[What you will do]: Below are the records; give again exactly the line with "(request : List Byte)", the line with "deriving DecidableEq, Repr, Inhabited", and each line that lies between them, and nothing besides.

Saved entries:
• • • •

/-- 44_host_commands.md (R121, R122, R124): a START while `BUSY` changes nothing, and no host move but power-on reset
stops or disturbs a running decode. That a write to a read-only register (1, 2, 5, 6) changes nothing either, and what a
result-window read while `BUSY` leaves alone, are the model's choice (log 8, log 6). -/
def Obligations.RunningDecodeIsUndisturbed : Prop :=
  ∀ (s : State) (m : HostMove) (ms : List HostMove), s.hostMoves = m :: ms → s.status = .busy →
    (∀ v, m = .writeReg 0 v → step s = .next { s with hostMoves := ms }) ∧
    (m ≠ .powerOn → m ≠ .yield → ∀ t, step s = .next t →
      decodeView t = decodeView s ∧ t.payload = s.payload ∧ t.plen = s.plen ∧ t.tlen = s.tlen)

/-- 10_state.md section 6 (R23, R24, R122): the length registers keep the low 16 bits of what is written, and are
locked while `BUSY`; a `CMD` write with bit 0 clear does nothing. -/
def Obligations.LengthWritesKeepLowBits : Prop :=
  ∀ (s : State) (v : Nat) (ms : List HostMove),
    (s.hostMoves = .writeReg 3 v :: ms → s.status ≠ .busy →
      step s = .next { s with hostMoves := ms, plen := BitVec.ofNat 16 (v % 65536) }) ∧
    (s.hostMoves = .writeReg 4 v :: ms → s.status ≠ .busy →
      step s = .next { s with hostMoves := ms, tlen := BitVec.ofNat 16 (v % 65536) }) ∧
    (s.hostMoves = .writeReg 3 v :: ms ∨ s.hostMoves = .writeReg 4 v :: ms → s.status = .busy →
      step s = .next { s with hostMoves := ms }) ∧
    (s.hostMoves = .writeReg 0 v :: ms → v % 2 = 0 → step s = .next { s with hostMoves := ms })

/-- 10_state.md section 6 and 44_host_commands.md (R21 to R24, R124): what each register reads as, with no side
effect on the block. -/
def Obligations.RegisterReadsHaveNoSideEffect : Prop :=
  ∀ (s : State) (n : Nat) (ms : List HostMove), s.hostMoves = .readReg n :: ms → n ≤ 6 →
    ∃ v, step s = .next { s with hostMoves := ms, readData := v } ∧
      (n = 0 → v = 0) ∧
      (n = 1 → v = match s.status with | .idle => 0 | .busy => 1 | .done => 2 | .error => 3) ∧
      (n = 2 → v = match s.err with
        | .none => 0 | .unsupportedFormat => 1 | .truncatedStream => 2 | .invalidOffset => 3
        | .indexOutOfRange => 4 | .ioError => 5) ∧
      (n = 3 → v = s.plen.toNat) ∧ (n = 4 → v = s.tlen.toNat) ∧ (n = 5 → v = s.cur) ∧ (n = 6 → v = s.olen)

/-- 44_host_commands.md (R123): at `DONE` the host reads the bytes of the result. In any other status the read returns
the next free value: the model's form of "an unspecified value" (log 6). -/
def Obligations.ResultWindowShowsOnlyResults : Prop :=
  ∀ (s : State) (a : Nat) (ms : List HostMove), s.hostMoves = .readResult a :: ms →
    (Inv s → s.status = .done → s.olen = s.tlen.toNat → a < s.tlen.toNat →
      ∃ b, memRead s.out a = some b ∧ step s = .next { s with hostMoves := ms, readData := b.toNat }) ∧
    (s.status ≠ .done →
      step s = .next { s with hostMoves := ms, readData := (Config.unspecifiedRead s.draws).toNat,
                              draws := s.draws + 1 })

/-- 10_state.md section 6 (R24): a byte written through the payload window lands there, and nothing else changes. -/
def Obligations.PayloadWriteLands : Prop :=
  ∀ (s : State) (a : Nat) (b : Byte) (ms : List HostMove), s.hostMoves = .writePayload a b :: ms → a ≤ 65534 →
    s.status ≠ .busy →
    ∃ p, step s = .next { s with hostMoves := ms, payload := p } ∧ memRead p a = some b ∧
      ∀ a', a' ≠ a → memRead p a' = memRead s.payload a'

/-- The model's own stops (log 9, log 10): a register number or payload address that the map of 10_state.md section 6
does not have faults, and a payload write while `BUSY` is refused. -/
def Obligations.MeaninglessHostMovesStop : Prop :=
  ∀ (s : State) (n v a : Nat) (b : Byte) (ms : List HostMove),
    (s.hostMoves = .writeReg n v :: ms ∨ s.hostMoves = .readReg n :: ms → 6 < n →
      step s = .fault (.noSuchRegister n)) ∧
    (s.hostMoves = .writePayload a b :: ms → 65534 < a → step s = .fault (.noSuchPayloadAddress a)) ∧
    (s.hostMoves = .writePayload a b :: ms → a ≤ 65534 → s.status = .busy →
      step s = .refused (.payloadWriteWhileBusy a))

• • • •

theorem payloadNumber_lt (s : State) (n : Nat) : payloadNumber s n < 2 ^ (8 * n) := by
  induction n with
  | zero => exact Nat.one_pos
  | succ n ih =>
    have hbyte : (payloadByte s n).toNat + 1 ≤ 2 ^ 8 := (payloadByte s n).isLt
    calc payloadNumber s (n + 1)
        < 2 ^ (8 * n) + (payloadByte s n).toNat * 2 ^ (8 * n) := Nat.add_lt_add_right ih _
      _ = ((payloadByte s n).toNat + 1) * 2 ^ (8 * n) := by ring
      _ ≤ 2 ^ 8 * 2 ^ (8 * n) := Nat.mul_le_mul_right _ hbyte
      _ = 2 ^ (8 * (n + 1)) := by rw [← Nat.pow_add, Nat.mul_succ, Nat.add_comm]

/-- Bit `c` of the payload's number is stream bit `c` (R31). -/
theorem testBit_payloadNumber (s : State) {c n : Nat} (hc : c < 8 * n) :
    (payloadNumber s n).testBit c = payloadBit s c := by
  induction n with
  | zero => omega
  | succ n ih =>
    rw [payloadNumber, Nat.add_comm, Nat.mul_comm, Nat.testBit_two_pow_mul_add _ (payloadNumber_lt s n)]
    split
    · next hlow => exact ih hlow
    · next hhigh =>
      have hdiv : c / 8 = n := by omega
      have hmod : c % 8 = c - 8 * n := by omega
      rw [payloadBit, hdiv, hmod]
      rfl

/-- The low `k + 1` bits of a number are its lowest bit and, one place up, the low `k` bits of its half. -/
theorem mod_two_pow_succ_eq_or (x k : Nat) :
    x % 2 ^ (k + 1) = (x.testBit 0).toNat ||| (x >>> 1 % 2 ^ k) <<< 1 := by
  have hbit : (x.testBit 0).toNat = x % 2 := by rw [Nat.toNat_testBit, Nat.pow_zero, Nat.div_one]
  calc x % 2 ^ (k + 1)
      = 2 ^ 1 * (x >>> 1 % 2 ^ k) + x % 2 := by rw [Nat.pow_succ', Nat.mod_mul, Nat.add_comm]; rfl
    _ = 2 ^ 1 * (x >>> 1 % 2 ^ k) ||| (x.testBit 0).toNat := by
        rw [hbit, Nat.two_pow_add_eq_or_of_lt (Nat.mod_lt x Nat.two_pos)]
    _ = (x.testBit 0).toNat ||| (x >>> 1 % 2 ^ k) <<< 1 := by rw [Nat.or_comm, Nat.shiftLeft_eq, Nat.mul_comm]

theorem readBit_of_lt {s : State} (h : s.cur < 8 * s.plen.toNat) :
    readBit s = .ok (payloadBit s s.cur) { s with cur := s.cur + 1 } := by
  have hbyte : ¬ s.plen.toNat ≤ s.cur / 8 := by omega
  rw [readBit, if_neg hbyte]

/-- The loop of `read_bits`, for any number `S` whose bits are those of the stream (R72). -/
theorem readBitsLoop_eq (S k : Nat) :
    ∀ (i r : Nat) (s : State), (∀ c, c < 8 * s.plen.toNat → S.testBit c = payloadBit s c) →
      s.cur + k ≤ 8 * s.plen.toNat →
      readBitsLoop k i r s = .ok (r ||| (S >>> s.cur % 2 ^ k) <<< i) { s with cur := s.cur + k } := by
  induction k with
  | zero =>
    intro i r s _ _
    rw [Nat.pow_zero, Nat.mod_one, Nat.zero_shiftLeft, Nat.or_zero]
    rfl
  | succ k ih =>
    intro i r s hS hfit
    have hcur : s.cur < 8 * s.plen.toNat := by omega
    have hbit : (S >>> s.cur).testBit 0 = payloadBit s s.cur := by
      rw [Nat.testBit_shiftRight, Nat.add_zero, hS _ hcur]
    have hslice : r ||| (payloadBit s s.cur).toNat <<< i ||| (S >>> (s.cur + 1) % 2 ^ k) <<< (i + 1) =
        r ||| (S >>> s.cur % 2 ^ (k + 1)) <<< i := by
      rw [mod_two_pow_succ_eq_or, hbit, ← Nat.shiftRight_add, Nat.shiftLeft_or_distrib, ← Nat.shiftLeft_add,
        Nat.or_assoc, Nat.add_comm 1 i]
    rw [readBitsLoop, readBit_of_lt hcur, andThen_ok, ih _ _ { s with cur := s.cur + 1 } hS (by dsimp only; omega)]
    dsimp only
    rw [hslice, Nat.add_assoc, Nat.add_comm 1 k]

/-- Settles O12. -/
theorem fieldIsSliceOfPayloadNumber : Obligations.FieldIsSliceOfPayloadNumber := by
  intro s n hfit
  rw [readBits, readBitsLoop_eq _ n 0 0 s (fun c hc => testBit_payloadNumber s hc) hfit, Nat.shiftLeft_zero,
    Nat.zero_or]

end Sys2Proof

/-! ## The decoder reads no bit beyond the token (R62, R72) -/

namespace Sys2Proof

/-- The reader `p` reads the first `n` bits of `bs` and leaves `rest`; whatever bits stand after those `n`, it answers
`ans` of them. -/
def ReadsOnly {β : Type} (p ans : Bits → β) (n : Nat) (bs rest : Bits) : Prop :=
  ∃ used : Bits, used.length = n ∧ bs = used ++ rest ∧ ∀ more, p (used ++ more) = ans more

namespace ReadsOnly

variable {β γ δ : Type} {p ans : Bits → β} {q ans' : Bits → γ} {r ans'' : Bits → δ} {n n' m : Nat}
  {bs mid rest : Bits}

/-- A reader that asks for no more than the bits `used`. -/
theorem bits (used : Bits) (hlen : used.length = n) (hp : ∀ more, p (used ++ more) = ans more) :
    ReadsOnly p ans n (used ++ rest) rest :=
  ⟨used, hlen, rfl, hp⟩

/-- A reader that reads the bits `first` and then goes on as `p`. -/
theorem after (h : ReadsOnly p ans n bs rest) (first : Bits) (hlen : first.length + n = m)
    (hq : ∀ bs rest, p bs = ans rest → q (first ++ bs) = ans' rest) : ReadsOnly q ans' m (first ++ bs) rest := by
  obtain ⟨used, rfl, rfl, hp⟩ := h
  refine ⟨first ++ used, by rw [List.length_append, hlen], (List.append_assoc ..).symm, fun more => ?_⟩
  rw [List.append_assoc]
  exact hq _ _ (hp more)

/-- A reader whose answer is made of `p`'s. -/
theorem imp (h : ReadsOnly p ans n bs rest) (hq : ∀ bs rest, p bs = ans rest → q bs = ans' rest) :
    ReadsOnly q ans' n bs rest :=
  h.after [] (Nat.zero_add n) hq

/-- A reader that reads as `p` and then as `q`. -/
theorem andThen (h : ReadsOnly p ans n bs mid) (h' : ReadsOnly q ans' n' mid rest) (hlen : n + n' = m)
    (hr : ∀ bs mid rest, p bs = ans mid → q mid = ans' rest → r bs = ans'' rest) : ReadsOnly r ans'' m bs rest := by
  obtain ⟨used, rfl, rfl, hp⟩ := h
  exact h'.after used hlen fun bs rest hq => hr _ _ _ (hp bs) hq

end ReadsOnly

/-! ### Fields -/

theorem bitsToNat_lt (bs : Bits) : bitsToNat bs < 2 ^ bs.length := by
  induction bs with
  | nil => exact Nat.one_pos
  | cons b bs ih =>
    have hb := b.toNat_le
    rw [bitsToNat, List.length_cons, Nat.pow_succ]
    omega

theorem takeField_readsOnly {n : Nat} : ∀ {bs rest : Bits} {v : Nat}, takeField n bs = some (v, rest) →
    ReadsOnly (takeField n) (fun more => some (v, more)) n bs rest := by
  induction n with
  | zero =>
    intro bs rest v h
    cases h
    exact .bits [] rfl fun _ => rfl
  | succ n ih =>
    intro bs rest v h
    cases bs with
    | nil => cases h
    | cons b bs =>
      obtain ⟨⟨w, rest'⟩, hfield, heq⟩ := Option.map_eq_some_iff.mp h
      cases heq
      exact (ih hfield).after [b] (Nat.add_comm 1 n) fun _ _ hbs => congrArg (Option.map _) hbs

• • • •

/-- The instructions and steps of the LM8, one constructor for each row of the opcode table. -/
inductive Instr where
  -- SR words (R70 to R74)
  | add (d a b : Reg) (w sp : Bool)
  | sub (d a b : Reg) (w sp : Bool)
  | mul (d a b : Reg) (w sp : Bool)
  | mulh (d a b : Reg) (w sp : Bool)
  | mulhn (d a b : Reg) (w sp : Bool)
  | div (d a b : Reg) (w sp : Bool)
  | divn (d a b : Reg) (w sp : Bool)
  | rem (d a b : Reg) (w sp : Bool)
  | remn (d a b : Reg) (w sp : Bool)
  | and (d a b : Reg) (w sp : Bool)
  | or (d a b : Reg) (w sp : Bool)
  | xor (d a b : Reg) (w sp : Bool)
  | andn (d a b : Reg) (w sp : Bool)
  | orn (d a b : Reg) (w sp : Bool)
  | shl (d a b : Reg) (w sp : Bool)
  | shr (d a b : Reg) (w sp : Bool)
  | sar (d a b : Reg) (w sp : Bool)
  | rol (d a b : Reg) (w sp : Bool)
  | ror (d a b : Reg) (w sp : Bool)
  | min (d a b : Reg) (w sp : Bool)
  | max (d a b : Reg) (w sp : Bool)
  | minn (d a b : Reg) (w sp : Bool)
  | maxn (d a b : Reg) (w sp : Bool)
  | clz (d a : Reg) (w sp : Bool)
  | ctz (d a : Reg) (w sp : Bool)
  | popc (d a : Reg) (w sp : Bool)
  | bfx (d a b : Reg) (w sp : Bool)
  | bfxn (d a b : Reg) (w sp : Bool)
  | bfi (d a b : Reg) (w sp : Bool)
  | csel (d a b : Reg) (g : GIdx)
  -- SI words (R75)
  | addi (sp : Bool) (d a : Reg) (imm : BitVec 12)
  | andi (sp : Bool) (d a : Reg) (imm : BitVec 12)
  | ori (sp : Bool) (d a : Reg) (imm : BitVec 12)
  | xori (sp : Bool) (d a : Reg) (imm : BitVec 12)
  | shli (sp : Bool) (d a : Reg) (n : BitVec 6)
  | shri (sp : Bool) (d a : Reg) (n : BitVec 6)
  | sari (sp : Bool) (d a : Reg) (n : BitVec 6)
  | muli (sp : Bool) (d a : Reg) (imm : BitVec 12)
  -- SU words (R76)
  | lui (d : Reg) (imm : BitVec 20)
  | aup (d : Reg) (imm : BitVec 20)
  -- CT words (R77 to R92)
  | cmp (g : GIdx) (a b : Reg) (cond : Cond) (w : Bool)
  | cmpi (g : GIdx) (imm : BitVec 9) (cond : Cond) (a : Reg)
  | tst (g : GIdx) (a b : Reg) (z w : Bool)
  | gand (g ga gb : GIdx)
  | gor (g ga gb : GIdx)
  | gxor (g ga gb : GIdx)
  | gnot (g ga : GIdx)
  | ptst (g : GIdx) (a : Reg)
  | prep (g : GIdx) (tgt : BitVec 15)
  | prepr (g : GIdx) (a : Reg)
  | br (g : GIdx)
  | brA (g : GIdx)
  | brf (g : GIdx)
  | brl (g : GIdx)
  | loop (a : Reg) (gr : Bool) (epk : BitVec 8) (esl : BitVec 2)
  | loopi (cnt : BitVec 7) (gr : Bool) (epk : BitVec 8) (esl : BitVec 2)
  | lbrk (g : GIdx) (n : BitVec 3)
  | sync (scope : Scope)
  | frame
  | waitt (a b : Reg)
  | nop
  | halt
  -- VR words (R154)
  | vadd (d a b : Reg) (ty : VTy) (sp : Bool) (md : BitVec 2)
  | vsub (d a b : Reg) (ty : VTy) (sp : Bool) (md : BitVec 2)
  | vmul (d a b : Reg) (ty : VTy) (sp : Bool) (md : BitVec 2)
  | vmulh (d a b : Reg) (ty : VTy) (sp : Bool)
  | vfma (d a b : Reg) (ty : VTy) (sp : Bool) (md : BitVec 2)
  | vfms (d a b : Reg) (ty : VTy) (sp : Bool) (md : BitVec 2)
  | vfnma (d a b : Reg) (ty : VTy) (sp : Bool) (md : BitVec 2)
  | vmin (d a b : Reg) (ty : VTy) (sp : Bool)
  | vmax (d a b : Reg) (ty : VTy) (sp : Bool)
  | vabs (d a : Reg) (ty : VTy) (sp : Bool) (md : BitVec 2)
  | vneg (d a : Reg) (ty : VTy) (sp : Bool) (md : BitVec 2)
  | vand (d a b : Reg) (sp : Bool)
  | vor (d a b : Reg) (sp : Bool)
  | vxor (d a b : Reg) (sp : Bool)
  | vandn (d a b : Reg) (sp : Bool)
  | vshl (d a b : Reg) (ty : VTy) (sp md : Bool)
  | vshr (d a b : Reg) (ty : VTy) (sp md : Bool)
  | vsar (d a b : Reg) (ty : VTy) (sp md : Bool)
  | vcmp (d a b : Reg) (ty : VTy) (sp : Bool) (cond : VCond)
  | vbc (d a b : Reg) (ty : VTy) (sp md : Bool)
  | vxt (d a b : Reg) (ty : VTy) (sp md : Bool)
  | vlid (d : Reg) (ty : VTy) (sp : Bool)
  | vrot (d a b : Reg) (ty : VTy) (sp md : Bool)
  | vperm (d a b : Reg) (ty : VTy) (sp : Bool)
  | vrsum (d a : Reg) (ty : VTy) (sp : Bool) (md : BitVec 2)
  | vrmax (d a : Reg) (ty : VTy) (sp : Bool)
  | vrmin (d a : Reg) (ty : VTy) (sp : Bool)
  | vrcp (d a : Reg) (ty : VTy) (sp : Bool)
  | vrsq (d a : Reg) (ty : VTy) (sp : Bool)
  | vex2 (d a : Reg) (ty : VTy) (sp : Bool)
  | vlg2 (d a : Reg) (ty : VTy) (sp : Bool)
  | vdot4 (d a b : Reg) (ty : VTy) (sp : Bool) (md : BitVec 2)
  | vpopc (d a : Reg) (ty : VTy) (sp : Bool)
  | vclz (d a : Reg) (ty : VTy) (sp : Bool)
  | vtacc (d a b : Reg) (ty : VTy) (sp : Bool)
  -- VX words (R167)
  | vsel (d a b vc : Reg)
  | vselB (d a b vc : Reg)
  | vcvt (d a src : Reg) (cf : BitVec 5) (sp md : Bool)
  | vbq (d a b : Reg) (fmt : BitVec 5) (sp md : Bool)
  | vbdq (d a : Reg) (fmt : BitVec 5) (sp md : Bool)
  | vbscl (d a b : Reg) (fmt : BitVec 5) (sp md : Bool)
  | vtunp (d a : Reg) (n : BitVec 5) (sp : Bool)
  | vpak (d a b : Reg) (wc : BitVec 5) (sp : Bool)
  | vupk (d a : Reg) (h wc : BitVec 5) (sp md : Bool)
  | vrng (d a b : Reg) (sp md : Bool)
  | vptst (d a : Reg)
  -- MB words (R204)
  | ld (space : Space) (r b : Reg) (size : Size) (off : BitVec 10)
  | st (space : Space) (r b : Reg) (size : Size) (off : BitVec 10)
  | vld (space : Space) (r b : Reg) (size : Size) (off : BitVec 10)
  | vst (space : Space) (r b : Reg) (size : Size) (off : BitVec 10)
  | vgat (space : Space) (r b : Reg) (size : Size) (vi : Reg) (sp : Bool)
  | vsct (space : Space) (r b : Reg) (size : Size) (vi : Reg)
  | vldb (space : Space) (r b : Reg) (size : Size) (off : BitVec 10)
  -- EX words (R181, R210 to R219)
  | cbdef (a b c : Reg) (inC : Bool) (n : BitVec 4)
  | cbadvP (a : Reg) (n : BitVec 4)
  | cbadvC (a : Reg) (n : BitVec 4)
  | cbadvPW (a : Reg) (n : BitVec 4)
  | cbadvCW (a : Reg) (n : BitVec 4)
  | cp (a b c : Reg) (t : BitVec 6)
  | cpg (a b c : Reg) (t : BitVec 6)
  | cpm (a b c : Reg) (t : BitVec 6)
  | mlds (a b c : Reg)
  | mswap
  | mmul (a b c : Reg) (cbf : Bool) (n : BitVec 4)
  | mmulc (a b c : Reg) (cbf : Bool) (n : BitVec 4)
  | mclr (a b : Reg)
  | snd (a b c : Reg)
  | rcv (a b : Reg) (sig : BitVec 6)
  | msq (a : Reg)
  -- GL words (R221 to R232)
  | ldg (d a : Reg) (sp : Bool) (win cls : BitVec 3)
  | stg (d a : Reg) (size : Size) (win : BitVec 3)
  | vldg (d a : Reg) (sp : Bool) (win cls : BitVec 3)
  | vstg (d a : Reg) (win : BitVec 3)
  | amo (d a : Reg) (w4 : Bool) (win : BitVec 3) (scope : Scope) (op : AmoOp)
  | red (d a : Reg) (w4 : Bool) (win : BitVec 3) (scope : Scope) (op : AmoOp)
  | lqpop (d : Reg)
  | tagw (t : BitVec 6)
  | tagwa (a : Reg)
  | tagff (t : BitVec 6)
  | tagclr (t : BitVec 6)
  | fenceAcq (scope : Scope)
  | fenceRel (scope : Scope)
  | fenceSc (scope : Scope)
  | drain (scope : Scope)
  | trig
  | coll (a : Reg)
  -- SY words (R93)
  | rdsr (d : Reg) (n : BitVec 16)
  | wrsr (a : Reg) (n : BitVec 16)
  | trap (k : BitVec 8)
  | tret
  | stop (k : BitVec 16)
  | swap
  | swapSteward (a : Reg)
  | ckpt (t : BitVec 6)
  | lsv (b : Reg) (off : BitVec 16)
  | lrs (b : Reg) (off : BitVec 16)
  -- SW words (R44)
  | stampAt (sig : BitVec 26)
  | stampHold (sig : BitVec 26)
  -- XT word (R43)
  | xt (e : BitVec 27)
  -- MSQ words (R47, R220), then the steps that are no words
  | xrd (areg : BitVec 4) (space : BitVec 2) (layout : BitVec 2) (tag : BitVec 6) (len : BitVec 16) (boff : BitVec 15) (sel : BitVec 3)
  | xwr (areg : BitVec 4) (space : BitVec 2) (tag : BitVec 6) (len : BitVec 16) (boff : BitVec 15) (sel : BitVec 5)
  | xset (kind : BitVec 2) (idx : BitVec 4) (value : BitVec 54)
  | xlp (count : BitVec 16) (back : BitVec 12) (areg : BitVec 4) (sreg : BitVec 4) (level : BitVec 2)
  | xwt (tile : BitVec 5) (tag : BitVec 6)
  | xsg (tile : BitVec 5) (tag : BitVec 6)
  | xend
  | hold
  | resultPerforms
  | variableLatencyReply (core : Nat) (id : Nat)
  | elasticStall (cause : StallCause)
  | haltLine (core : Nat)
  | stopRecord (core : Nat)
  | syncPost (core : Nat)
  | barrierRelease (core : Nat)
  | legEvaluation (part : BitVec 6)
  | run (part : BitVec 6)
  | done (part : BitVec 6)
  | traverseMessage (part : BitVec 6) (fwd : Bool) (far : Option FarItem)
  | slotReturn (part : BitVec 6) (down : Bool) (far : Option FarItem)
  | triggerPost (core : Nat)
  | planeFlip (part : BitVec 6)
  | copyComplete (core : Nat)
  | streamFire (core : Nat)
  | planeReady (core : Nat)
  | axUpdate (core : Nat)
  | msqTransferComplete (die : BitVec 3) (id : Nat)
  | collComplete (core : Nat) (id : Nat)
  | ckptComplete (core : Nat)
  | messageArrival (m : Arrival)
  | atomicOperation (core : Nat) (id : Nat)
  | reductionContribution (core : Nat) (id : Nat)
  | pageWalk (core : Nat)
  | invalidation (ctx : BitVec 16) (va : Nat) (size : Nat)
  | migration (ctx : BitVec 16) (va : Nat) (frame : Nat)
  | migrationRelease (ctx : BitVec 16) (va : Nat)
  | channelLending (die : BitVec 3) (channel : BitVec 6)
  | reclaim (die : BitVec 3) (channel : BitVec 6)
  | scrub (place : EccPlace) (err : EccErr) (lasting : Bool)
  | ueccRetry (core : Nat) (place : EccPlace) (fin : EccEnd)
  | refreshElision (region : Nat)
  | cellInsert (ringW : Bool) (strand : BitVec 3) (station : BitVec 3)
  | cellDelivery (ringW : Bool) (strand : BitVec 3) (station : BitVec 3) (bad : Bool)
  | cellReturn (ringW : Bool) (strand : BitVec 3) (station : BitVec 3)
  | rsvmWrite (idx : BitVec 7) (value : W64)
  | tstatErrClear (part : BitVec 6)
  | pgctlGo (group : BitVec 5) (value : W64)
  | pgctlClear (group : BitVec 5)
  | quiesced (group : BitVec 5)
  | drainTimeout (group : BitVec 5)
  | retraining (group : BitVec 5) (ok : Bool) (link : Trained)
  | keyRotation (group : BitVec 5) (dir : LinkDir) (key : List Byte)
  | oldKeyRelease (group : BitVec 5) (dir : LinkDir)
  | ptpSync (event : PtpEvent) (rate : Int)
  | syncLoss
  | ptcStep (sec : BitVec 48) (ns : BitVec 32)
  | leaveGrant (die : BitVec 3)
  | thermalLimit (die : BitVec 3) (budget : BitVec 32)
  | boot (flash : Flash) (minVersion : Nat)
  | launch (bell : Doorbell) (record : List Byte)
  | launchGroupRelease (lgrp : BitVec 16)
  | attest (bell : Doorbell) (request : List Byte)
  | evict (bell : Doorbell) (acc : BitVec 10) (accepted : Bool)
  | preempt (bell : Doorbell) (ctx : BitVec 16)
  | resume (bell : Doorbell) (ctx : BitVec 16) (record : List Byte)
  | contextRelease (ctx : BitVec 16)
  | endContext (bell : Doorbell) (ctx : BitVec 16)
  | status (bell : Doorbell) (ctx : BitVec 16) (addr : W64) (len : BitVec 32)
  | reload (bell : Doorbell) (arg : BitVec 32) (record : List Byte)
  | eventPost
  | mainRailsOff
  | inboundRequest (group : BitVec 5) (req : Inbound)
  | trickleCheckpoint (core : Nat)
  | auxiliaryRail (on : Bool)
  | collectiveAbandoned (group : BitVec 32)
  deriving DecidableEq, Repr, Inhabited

• • • •

[Task output]:
  | attest (bell : Doorbell) (request : List Byte)
  | evict (bell : Doorbell) (acc : BitVec 10) (accepted : Bool)
  | preempt (bell : Doorbell) (ctx : BitVec 16)
  | resume (bell : Doorbell) (ctx : BitVec 16) (record : List Byte)
  | contextRelease (ctx : BitVec 16)
  | endContext (bell : Doorbell) (ctx : BitVec 16)
  | status (bell : Doorbell) (ctx : BitVec 16) (addr : W64) (len : BitVec 32)
  | reload (bell : Doorbell) (arg : BitVec 32) (record : List Byte)
  | eventPost
  | mainRailsOff
  | inboundRequest (group : BitVec 5) (req : Inbound)
  | trickleCheckpoint (core : Nat)
  | auxiliaryRail (on : Bool)
  | collectiveAbandoned (group : BitVec 32)
  deriving DecidableEq, Repr, Inhabited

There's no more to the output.